Design and construction
- Designations: Scheduled monument (since 1928)

= Cardoness Castle =

15th-century tower house in Scotland

Cardoness Castle is a well-preserved 15th-century tower house just south west of Gatehouse of Fleet, in the historical county of Kirkcudbrightshire in Scotland. It was originally owned by the MacCullochs of Myreton. They abandoned the castle in the late 17th century, following the execution of Sir Godfrey McCulloch for the murder of a Clan Gordon neighbour. It is now in the care of Historic Environment Scotland, and is a scheduled monument.
==History==
Around 1170, the lands of Anwoth were granted by Malcolm IV to David fitz Teri, a Cumbrian lord, who built a motte-and-bailey castle at Boreland, close to the present castle. In 1220, a Nicholas de Kerdenes and his wife Cicely were in dispute with the monastery at Dundrennan over Cicely's dowry—he eventually appealed to the Pope. In 1277, Bertram de Kerdennes was a witness to a charter by King Alexander III (reigned 1249–1286), confirming a grant by Devorguilla de Balliol to Glasgow Cathedral. On 18 June 1342, Malcolm Fleming, Earl of Wigtown, was granted a charter of the lands of Cardoness, in Galloway, from King David II in excambion (exchange) for the lands of Mochrum which the King had formerly given him. He was also granted other lands in Wigtownshire.

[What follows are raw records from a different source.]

-- ==== Sys2Proof/Certificates/Slice0/Obligations.lean ====
section
/-! DEFINITION. The statements for the provers, each with the rules of the spec that it rests on. -/

open Sys2Proof Sys2Proof.Machine

/-- With commands waiting, a step runs the front command on the queue's rest; what is answered is what the command answers. -/
def Obligations.StepRunsFront : Prop :=
  (∀ (c : Instr) (q : List Instr) (s : State), step { s with pending := c :: q } = exec c { s with pending := q })
  ∧ (∀ (nbits w : Nat) (s : State), s.withFetchWord nbits w = s)

/-- With no command waiting, one CLK_TIME tick of 4 ns passes: elapsed time gains it, device time gains it while the module is powered
(R422), and nothing changes but time and the transistor model of the bays. That a step on an empty queue is a tick is the model's choice
(log 3). -/
def Obligations.IdleTick : Prop :=
  ∀ s : State, s.pending = [] → ∃ t, step s = .next t ∧ t.time.now = s.time.now + 4
    ∧ (s.md.powered = false → t.time.dev = s.time.dev) ∧ (s.md.powered = true → s.time.adj = 0 → t.time.dev = s.time.dev + 4 + s.time.frac / 1000000)
    ∧ t = { s with time := t.time, bays := t.bays } ∧ t.bays = { s.bays with ch := t.bays.ch }
    ∧ (s.md.powered = false → t.bays = s.bays)

/-- What reset leaves: no command waits, the audit log is empty and its next sequence is 1 (R455), every setting has its default (R452), the
swatch is as shipped (R462), no alarm of the configuration. That reset is the unit in POWER-STANDBY with a factory-fresh vault is the
model's choice (log 1). -/
def Obligations.ResetHolds : Prop :=
  State.reset.pending = [] ∧ State.reset.md.mode = .powerStandby ∧ State.reset.md.svcReady = false ∧ State.reset.audit.log = []
  ∧ State.reset.audit.next = 1 ∧ State.reset.audit.swEntries = swatchFactory ∧ State.reset.cfg.set = []
  ∧ (∀ sid inst, State.reset.setting sid inst = settingDefault sid inst) ∧ State.reset.io.assocs = [] ∧ State.reset.io.cmds = []
  ∧ State.reset.io.wb = [] ∧ State.reset.dbg.session = false ∧ State.reset.dbg.unlocked = none ∧ State.reset.pair.credits = 64

/-- At reset the numbered tables have their sizes, the audit log is whole, the debug memories are canonical, and PERST# is asserted at every
channel without power-good. -/
def Obligations.InvariantAtReset : Prop :=
  State.reset.Sized ∧ State.reset.audit.Whole ∧ State.reset.dbg.Canonical ∧ State.reset.bays.Powered

/-- Every step keeps the numbered tables: 24 bay channels and bays, 8 leases, 36 cores. -/
def Obligations.StepKeepsTables : Prop := ∀ s t : State, s.Sized → step s = .next t → t.Sized

/-- Every step, whatever the command, keeps the audit log whole: its entries are numbered without a gap up to the next sequence, each is
chained to its predecessor by SHA-256, and none is beyond the ring's capacity; and the next sequence never falls, resets of every kind
included (R455, R457). -/
def Obligations.StepKeepsAuditWhole : Prop :=
  ∀ s t : State, s.audit.Whole → step s = .next t → t.audit.Whole ∧ s.audit.next ≤ t.audit.next

/-- Every step keeps the memories that the debug port reads and writes in their canonical form (R499). -/
def Obligations.StepKeepsDebugMemories : Prop := ∀ s t : State, s.dbg.Canonical → step s = .next t → t.dbg.Canonical

/-- The module never releases PERST# while power-good is withdrawn: every step keeps PERST# asserted wherever power-good is withdrawn. When
power-good falls the release is cancelled, and the wait of 100 ms starts again after the next qualification (R379). -/
def Obligations.PerstNeedsPowerGood : Prop :=
  (∀ s t : State, s.bays.Powered → step s = .next t → t.bays.Powered)
  ∧ (∀ (bay : Nat) (s t : State), bay < 24 → s.bays.ch.length = 24 → (s.chan bay).st = .on → (s.chan bay).faultAt = none →
      exec (.powerGoodLoss bay) s = .next t → (t.chan bay).pg = false ∧ (t.chan bay).perst = true ∧ (t.chan bay).perstAt = none)
  ∧ (∀ (bay : Nat) (s : State), bay < 24 → (s.chan bay).pg = false → exec (.perstRelease bay) s = .next s)
  ∧ (∀ (bay q : Nat) (s : State), bay < 24 → s.bays.ch.length = 24 → (s.chan bay).st = .qualify → (s.chan bay).faultAt = none →
      (s.chan bay).qualAt = some q → q ≤ s.now →
      exec (.qualificationComplete bay) s
        = .next (rebudget (updChan bay (fun x => { x with
          st := .on, pg := true, atRisk := false, qualAt := none, onSince := some s.now
          perstAt := some (s.now + 100 * ms), vout := 12000 }) s)))

/-- No command changes the queue of waiting commands or elapsed time, none gives back a free value or an audit sequence already used. -/
def Obligations.ExecKeepsQueueAndTime : Prop :=
  ∀ (c : Instr) (s t : State), exec c s = .next t →
    t.pending = s.pending ∧ t.time.now = s.time.now ∧ s.free ≤ t.free ∧ s.audit.next ≤ t.audit.next

/-- Every command answers a next state in every state, unless it names a bay, port, cage or core that the unit does not have; such a command
faults, in every state. No command is refused. -/
def Obligations.CommandsComplete : Prop :=
  ∀ (c : Instr) (s : State), (hasPart c = true → ∃ t, exec c s = .next t) ∧ (hasPart c = false → ∃ f, exec c s = .fault f)

/-- Bytes stored in a memory read back, whatever the memory held, and every byte outside them is as it was. -/
def Obligations.MemoryReadsBack : Prop :=
  ∀ (m : Memory) (a k : Nat) (l : List Nat),
    (m.store a l).load k a l.length = l.map (· % 256)
    ∧ (∀ b, b < a ∨ a + l.length ≤ b → (m.store a l).get b = m.get b) ∧ (m.wf = true → Memory.wf (m.store a l) = true)

/-- A MEM WRITE to space 1 followed by a MEM READ of the same place, sent under another sequence, answers the bytes written (R499). -/
def Obligations.DebugWriteThenRead : Prop :=
  ∀ (q r core addr : Nat) (bytes : List Nat) (s t : State), s.Hears q → q ≠ r → ¬(s.dbg.hold.isSome = true ∧ r = s.dbg.holdSeq) →
    s.dbg.unlocked.isSome = true → spaceOk 1 core bytes.length 0 addr = true → s.md.mode = .maintenance →
    exec (.ddpMemWrite q 1 core 0 addr bytes) s = .next t →
    ∃ u, exec (.ddpMemRead r 1 core bytes.length 0 addr) t = .next u ∧ u.answered r 0x0B 0 (bytes.map (· % 256))

/-- The chain of an audit entry: 8 bytes of SHA-256 over the predecessor's 8 stored chain bytes and bytes 00h to 37h of the entry; the chain
before the first entry is 0 (R457). -/
def Obligations.AuditChain : Prop :=
  ∀ (e : AEntry) (s : State), s.audit.log.length < 16777216 → ∃ x : AEntry, (auditWrite e s).audit.log = x :: s.audit.log
    ∧ x.chain = Config.sha256 (bytesLE 8 ((s.audit.log.head?.map (·.chain)).getD 0) ++ x.bytes.take 56) % 2 ^ 64
    ∧ x.bytes.length = 64 ∧ x.seq = s.audit.next

/-- An audit entry is written, counted or preceded by a gap entry as the unsealed entries stand (R458). -/
def Obligations.AuditFills : Prop :=
  ∀ (e : AEntry) (s : State), s.audit.log.length + 2 ≤ 16777216 →
    (16777216 ≤ s.unsealed → (auditPush e s).audit.log = s.audit.log ∧ (auditPush e s).audit.leftOut = s.audit.leftOut + 1
      ∧ (auditPush e s).audit.gapDue = s.audit.gapDue + 1 ∧ (auditPush e s).audit.next = s.audit.next)
    ∧ (s.unsealed < 16777216 → s.audit.gapDue = 0 → ∃ x, (auditPush e s).audit.log = x :: s.audit.log ∧ x.kind = e.kind ∧ x.detail = e.detail
      ∧ (auditPush e s).audit.next = s.audit.next + 1)
    ∧ (s.unsealed < 16777216 → s.audit.gapDue ≠ 0 → ∃ x g, (auditPush e s).audit.log = x :: g :: s.audit.log ∧ x.kind = e.kind
      ∧ g.kind = 3 ∧ g.origin = 7 ∧ g.detail = s.audit.gapDue ∧ (auditPush e s).audit.gapDue = 0 ∧ (auditPush e s).audit.next = s.audit.next + 2)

The lands of Cardoness were in the McCulloch family by 1466. Writing in 1864, Sir Andrew Agnew recorded a local tradition relating how the McCullochs came to possess Cardoness:

A certain laird of Cardoness, having exhausted his resources in the building of his castle, joined a band of border thieves, and amassed considerable property by plunder. During twenty years of married life his wife had borne him nine daughters; but this did not satisfy his now increased anxiety to perpetuate his name, and he threatened his lady that, unless at her approaching confinement, she produced a son, he would drown her and all her nine daughters in the Black Loch, and look out for another wife. The probability of his carrying out this threat was not doubted for a moment, and hence great was the joy of the lady and her neighbours when she actually presented her husband with a boy. It was now mid-winter, and the lake firmly frozen over, whereupon the laird announced his determination of giving a grand fete on this same Black Loch. In accordance with his orders, on a certain Sunday his whole family was there assembled excepting one daughter, who was unable to join the party. The revels were at their height, when suddenly the ice gave way, and the old sinner was plunged himself into the dark waters and perished miserably, with all his family, only excepting the one young lady, who, having thus narrowly escaped the same fate, shortly after, married one of the McCullochs[.]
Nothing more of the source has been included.